By the time the field hostilities were eventually over in 1970, it was not surprising that many families had been massively destabilized.

Aside loss of loved ones in action or on account of bombings in residences, churches, markets or village square where they had run for refuge, the gruesome experiences of those 30 months of horror, still persist in many parts of Igboland.

Some of the girls that were ceased from their villages by the ravenous federal troops, in what passed as war booties, have never returned to their people, 48 years after. And may never do so.

Some of the children who lost their parents in the mayhem, never had anybody to mentor them. With that experience of abandonment, they sauntered into adulthood, ill-prepared.

Some parents who lost their children, never recovered from the shock. There were other unpleasant consequences of the war.

When therefore, I stumbled on the placard by the two innocent kids, my mind raced to the menace of the Fulani Herdsmen in Benue and the fate of the people now and the years ahead.

I had in a previous article, entitled, “In Benue, Nigeria dies”, bemoaned the festival of death in the State. I had particularly been pained by the conspiracy of silence from relevant authorities on the massacre in the state.

Though the President, Muhammadu Buhari and some functionaries of the government, had belatedly visited the state, the bloodletting is yet to abate. It has rather been on the upswing.

By the last count, the merchants of death have taken their wicked agenda to places of worship, with murder of two Catholic Priests along with 15 of their parishioners in the early hours of Tuesday, April 24, 2018.

The Priests, Fr. Joseph Gor and Fr. Felix Tyolaha, along with their parishioners were killed in the course of the celebration of the Holy Mass.

Somehow, one of the Priests, Fr. Gor, seemed to have had the premonition of his death in the hands of the blood hounds. He was said to have tweeted on January 3 this year: “We are living in fear. The Fulani are still around here in Mbalom (where they were killed). They refuse to go. They still go grazing around. No weapons to defend ourselves.”

Nobody, listened to him, nor acted on his warning. And they were eventually killed. Painfully!

I have tried to imagine what would be running in their minds when they saw death coming. For the Reverend Fathers, I could see them, like Saint Stephen, looking up to Heaven, surrendering their souls and asking God to forgive their killers for they knew not what they were doing.

I could also imagine the feeling of the Parishioners, who were offering prayers for “Nigeria in distress”, but were mowed by countrymen that did not know God.
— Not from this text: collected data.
/-- R61: a read changes no state of the block, and while no command runs two reads of one place return one value. For elements
that nobody has written, which R61 exempts, that is S1 of 93_implementation_defined.md and the model's free value (log entry 1). -/
def Obligations.ReadsHaveNoSideEffect : Prop :=
  (∀ (s t : State) (rest : List Move) (size : AccessSize) (a : Nat), s.moves = .access (.read size a) :: rest →
    step s = .next t → t = { s with moves := rest, response := t.response, draws := t.draws } ∧
      (s.busy = false → t.draws = s.draws)) ∧
  ∀ (s t u : State) (rest : List Move) (size : AccessSize) (a : Nat), s.busy = false →
    s.moves = .access (.read size a) :: .access (.read size a) :: rest → step s = .next t → step t = .next u →
    u.response = t.response

/-- R141: a command word written to CMD while BUSY = 0 is accepted, whatever it is, in one step, and the interrupt output
falls; while BUSY = 1 it is dropped and recorded. -/
def Obligations.CommandWordIsAcceptedWhenIdle : Prop :=
  ∀ (s : State) (rest : List Move) (w : Word), s.moves = .access (.write .word 0x008 w) :: rest →
    (s.busy = false →
      ∃ t, step s = .next t ∧ t.irq = false ∧
        t = { s with moves := rest, cmd := w, status := (s.status &&& 0x00000008) ||| 0x00000001, errinfo := 0,
                     response := some ⟨true, none⟩ }) ∧
    (s.busy = true →
      step s = .next { s with moves := rest, status := s.status ||| 0x00000008, response := some ⟨true, none⟩ })

/-- R183: while BUSY = 1 a host write to configuration, CMD, VALID or an input buffer below capacity changes nothing but
HOST_VIOL, and one to a read-only register, a read-only window or reserved space changes nothing at all. -/
def Obligations.WritesWhileBusyAreDropped : Prop :=
  ∀ (s : State) (rest : List Move) (size : AccessSize) (a : Nat) (v : Word), s.busy = true →
    s.moves = .access (.write size a v) :: rest → a % size.bytes = 0 → a ≤ 0x04FFFFFF →
    (size = .word → a ∈ [0x000, 0x008, 0x010, 0x014, 0x018, 0x01C, 0x020, 0x024, 0x028, 0x02C] →
      step s = .next { s with moves := rest, status := s.status ||| 0x00000008, response := some ⟨true, none⟩ }) ∧
    (size = .word → (a = 0x00C ∨ (0x030 ≤ a ∧ a ≤ 0xFFF)) →
      step s = .next { s with moves := rest, response := some ⟨true, none⟩ }) ∧
    ((0x01000000 ≤ a ∧ a < 0x01000000 + 655360) ∨ (0x03000000 ≤ a ∧ a < 0x03000000 + 327680) →
      step s = .next { s with moves := rest, status := s.status ||| 0x00000008, response := some ⟨true, none⟩ }) ∧
    (0x1000 ≤ a → ¬ ((0x01000000 ≤ a ∧ a < 0x01000000 + 655360) ∨ (0x03000000 ≤ a ∧ a < 0x03000000 + 327680)) →
      step s = .next { s with moves := rest, response := some ⟨true, none⟩ })

/-- R20: a host write to STATUS clears exactly the bits among 1, 2 and 3 written as 1, idle or busy, and no other bit;
ERRCODE stays. -/
def Obligations.StatusWriteClearsOnlyWrittenBits : Prop :=
  ∀ (s : State) (rest : List Move) (v : Word), s.moves = .access (.write .word 0x004 v) :: rest →
    ∃ t, step s = .next t ∧ t = { s with moves := rest, status := t.status, response := some ⟨true, none⟩ } ∧
      t.done = (s.done && !v.getLsbD 1) ∧ t.err = (s.err && !v.getLsbD 2) ∧
      t.hostViol = (s.hostViol && !v.getLsbD 3) ∧ t.busy = s.busy ∧ t.errcode = s.errcode ∧
      t.status &&& 0xFFFFFFF1 = s.status &&& 0xFFFFFFF1

/-- R62, R19, R22, R24: a host write to a register while BUSY = 0, register by register: what it stores, the reserved bits
it ignores, the side effect of a geometry write; a read-only register or a reserved offset ignores it. -/
def Obligations.IdleRegisterWritesStore : Prop :=
  ∀ (s : State) (rest : List Move) (a : Nat) (v : Word), s.busy = false →
    s.moves = .access (.write .word a v) :: rest → a % 4 = 0 → a ≤ 0xFFF → a ≠ 0x004 → a ≠ 0x008 →
    step s = .next
      (if a = 0x000 then { s with moves := rest, response := some ⟨true, none⟩, ctrl := v &&& 0x0000001F }
       else if a = 0x010 then { s with moves := rest, response := some ⟨true, none⟩, width := v, valid := 0 }
       else if a = 0x014 then { s with moves := rest, response := some ⟨true, none⟩, height := v, valid := 0 }
       else if a = 0x018 then { s with moves := rest, response := some ⟨true, none⟩, rawLen := v }
       else if a = 0x01C then
         { s with moves := rest, response := some ⟨true, none⟩, valid := (s.valid &&& 0xFFFFFFFD) ||| (v &&& 0x00000002) }
       else if a = 0x020 then { s with moves := rest, response := some ⟨true, none⟩, threshold := v }
       else if a = 0x024 then { s with moves := rest, response := some ⟨true, none⟩, alpha := v }
       else if a = 0x028 then
         { s with moves := rest, response := some ⟨true, none⟩, gain := s.gain.extractLsb' 32 32 ++ v }
       else if a = 0x02C then
         { s with moves := rest, response := some ⟨true, none⟩, gain := v ++ s.gain.extractLsb' 0 32 }
       else { s with moves := rest, response := some ⟨true, none⟩ })

/-- R57, R64, R51: while BUSY = 0 a host write into RAW or F8IN below capacity stores byte j of the data at offset a + j
and changes no other byte and no register; a read of the same width then returns those bytes. That the other lanes of a 1-byte
or 2-byte read are 0 is the model's reading (log entry 9; V71 of 95_test_vectors.md shows it for a 2-byte read). -/
def Obligations.WindowWriteThenReadReturnsTheData : Prop :=
  ∀ (s : State) (rest : List Move) (size : AccessSize) (a : Nat) (v : Word), s.busy = false →
    s.moves = .access (.write size a v) :: .access (.read size a) :: rest → a % size.bytes = 0 →
    (0x01000000 ≤ a ∧ a < 0x01000000 + 655360) ∨ (0x03000000 ≤ a ∧ a < 0x03000000 + 327680) →
    ∃ t u, step s = .next t ∧ step t = .next u ∧
      (∀ j < size.bytes, t.byteAt (a + j) = (v >>> (8 * j)).setWidth 8) ∧
      (∀ x, x < a ∨ a + size.bytes ≤ x → t.byteAt x = s.byteAt x) ∧
      t = { s with moves := .access (.read size a) :: rest, mem := t.mem, response := some ⟨true, none⟩ } ∧
      u.response = some ⟨true, some (BitVec.ofNat 32 (v.toNat % 2 ^ (8 * size.bytes)))⟩

/-- R46, R60: reserved offsets, and offsets of a window beyond its capacity, read as 0 and ignore writes, idle or busy; R54,
R56: so do the read-only windows (HIST to LUT, F16, F8OUT) with writes below their capacity. -/
def Obligations.ReservedSpaceReadsZeroAndIgnoresWrites : Prop :=
  ∀ (s : State) (rest : List Move) (size : AccessSize) (a : Nat) (v : Word), a % size.bytes = 0 →
    (((size = .word ∧ 0x078 ≤ a ∧ a ≤ 0xFFF) ∨ (0x3100 ≤ a ∧ a < 0x01000000) ∨
        (0x01000000 + 655360 ≤ a ∧ a < 0x02000000) ∨ (0x02000000 + 655360 ≤ a ∧ a < 0x03000000) ∨
        (0x03000000 + 327680 ≤ a ∧ a < 0x04000000) ∨ (0x04000000 + 327680 ≤ a ∧ a < 0x05000000)) →
      (s.moves = .access (.read size a) :: rest →
        ∃ t, step s = .next t ∧ t.response = some ⟨true, some 0⟩) ∧
      (s.moves = .access (.write size a v) :: rest →
        step s = .next { s with moves := rest, response := some ⟨true, none⟩ })) ∧
    (((0x1000 ≤ a ∧ a < 0x3100) ∨ (0x02000000 ≤ a ∧ a < 0x02000000 + 655360) ∨
        (0x04000000 ≤ a ∧ a < 0x04000000 + 327680)) →
      s.moves = .access (.write size a v) :: rest →
        step s = .next { s with moves := rest, response := some ⟨true, none⟩ })

/-- R18, R54: an idle 4-byte read of a register's offset returns the register, a `_LO`/`_HI` pair returning the two halves
of its 64-bit quantity. -/
def Obligations.IdleRegisterReadsReturnTheRegister : Prop :=
  ∀ (s : State) (rest : List Move) (r : RegName), s.busy = false →
    s.moves = .access (.read .word r.offset) :: rest →
    step s = .next { s with moves := rest, response := some ⟨true, some (s.reg r)⟩ } ∧
    s.reg .gainHi ++ s.reg .gainLo = s.gain ∧ s.reg .kgHi ++ s.reg .kgLo = s.kg ∧
    s.reg .kprimeHi ++ s.reg .kprimeLo = s.kprime ∧ s.reg .uHi ++ s.reg .uLo = s.u ∧
    s.reg .pdfminHi ++ s.reg .pdfminLo = s.pdfmin ∧ s.reg .pdfmaxHi ++ s.reg .pdfmaxLo = s.pdfmax ∧
    s.reg .cdfsumHi ++ s.reg .cdfsumLo = s.cdfsum

/-- R182, R184: while BUSY = 1 a read of STATUS or a configuration register returns it, and a read of ERRINFO, VALID, a
result register or any buffer element returns a draw, a fresh one for each read. That a 1-byte or 2-byte read shows the low
bytes of its draw, and 0 above them, is the model's reading (log entries 2 and 9); that the draw covers the reserved bits of
ERRINFO, VALID, FALLBACK, MINV and MAXV too, which R46 has read as 0, is the model's choice (log entry 2). -/
def Obligations.BusyReadsReturnConfigurationOrADraw : Prop :=
  ∀ (s : State) (rest : List Move) (size : AccessSize) (a : Nat), s.busy = true →
    s.moves = .access (.read size a) :: rest →
    (∀ r ∈ [RegName.ctrl, .status, .cmd, .width, .height, .rawLen, .threshold, .alpha, .gainLo, .gainHi],
      size = .word → a = r.offset → ∃ t, step s = .next t ∧ t.response = some ⟨true, some (s.reg r)⟩) ∧
    (size = .word → (a = 0x00C ∨ a = 0x01C ∨ (0x030 ≤ a ∧ a ≤ 0x074 ∧ a % 4 = 0)) →
      ∃ t, step s = .next t ∧ t.response = some ⟨true, some (Config.busyRead s.draws)⟩ ∧ t.draws = s.draws + 1) ∧
    (a % size.bytes = 0 →
      ((0x1000 ≤ a ∧ a < 0x3100) ∨ (0x01000000 ≤ a ∧ a < 0x01000000 + 655360) ∨
        (0x02000000 ≤ a ∧ a < 0x02000000 + 655360) ∨ (0x03000000 ≤ a ∧ a < 0x03000000 + 327680) ∨
        (0x04000000 ≤ a ∧ a < 0x04000000 + 327680)) →
      ∃ t, step s = .next t ∧ t.draws = s.draws + 1 ∧
        t.response = some ⟨true, some (BitVec.ofNat 32 ((Config.busyRead s.draws).toNat % 2 ^ (8 * size.bytes)))⟩)

/-- R58: an idle 2-byte read of element i of the F16 window returns the sample zero-extended, and a 4-byte read returns two
neighbouring samples, the first in the low half. -/
def Obligations.F16WindowReadsReturnSamples : Prop :=
  ∀ (s : State) (rest : List Move) (i : Nat), s.busy = false →
    (i < 327680 → s.moves = .access (.read .half (0x02000000 + 2 * i)) :: rest →
      ∃ t, step s = .next t ∧ t.response = some ⟨true, some (BitVec.ofNat 32 (s.f16At i))⟩) ∧
    (2 * i + 1 < 327680 → s.moves = .access (.read .word (0x02000000 + 4 * i)) :: rest →
      ∃ t, step s = .next t ∧
        t.response = some ⟨true, some (BitVec.ofNat 32 (s.f16At (2 * i + 1) * 65536 + s.f16At (2 * i)))⟩)

/-- R167: the interrupt output rises only when the engine completes a command with IRQ_EN = 1, or when the host sets IRQ_EN
while DONE = 1. -/
def Obligations.InterruptRisesOnlyOnCompletionOrEnable : Prop :=
  ∀ s t : State, step s = .next t → s.irq = false → t.irq = true →
    (s.busy = true ∧ t.busy = false ∧ s.irqEn = true) ∨
    (∃ v, s.moves.head? = some (.access (.write .word 0x000 v)) ∧ v.getLsbD 0 = true ∧ s.busy = false ∧ s.done = true)

/-- R183: HOST_VIOL stays 1 until the host writes 1 to it or reset. -/
def Obligations.ViolationStaysUntilCleared : Prop :=
  ∀ s t : State, step s = .next t → s.hostViol = true → t.hostViol = false →
    s.moves.head? = some .reset ∨
    ∃ v, s.moves.head? = some (.access (.write .word 0x004 v)) ∧ v.getLsbD 3 = true

/-! ### Invariants that every step keeps -/

/-- Every step keeps the registers and the storage as the spec says they always are: reserved bits 0, a report of the
table, a clean report while BUSY = 1, the storage in canonical form and inside the buffers. -/
def Obligations.StepKeepsRegistersOk : Prop :=
  ∀ s t : State, s.RegistersOk → step s = .next t → t.RegistersOk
As Catholics, I am sure they would have asked God to forgive the misguided souls that dispatched them to their early graves.

If their martyrdom is what it would take Nigeria to get it right and say, “thus far and no further”, I am sure that as faithful servants of God, their souls would be at rest for their redemptive roles.

But would that be the case? I am afraid, it would not. In present day Nigeria, nothing seems to move us, no matter the magnitude.

Gradually but persistently, we have acquired the sorry epithet of a system that feeds on its own. This is why, even while other countries express outrage at the rate at which blood is being spilt in the country, our leaders carry on with shocking calmness. This is how not to be a nation.

None of the State governors has spoken out forcefully against the carnage in Benue. Nor has the President taken any action that suggests that he is genuinely at pains with the loss of life in the state. They are rather concerned with 2019 general elections.

The fact, however, is that the development in Benue has become a cancerous thumb that must be attended to or we risk losing the other fingers, if not the entire limb. It is usually a spark that results to a conflagration, if not well managed. The killings in Benue must be stopped.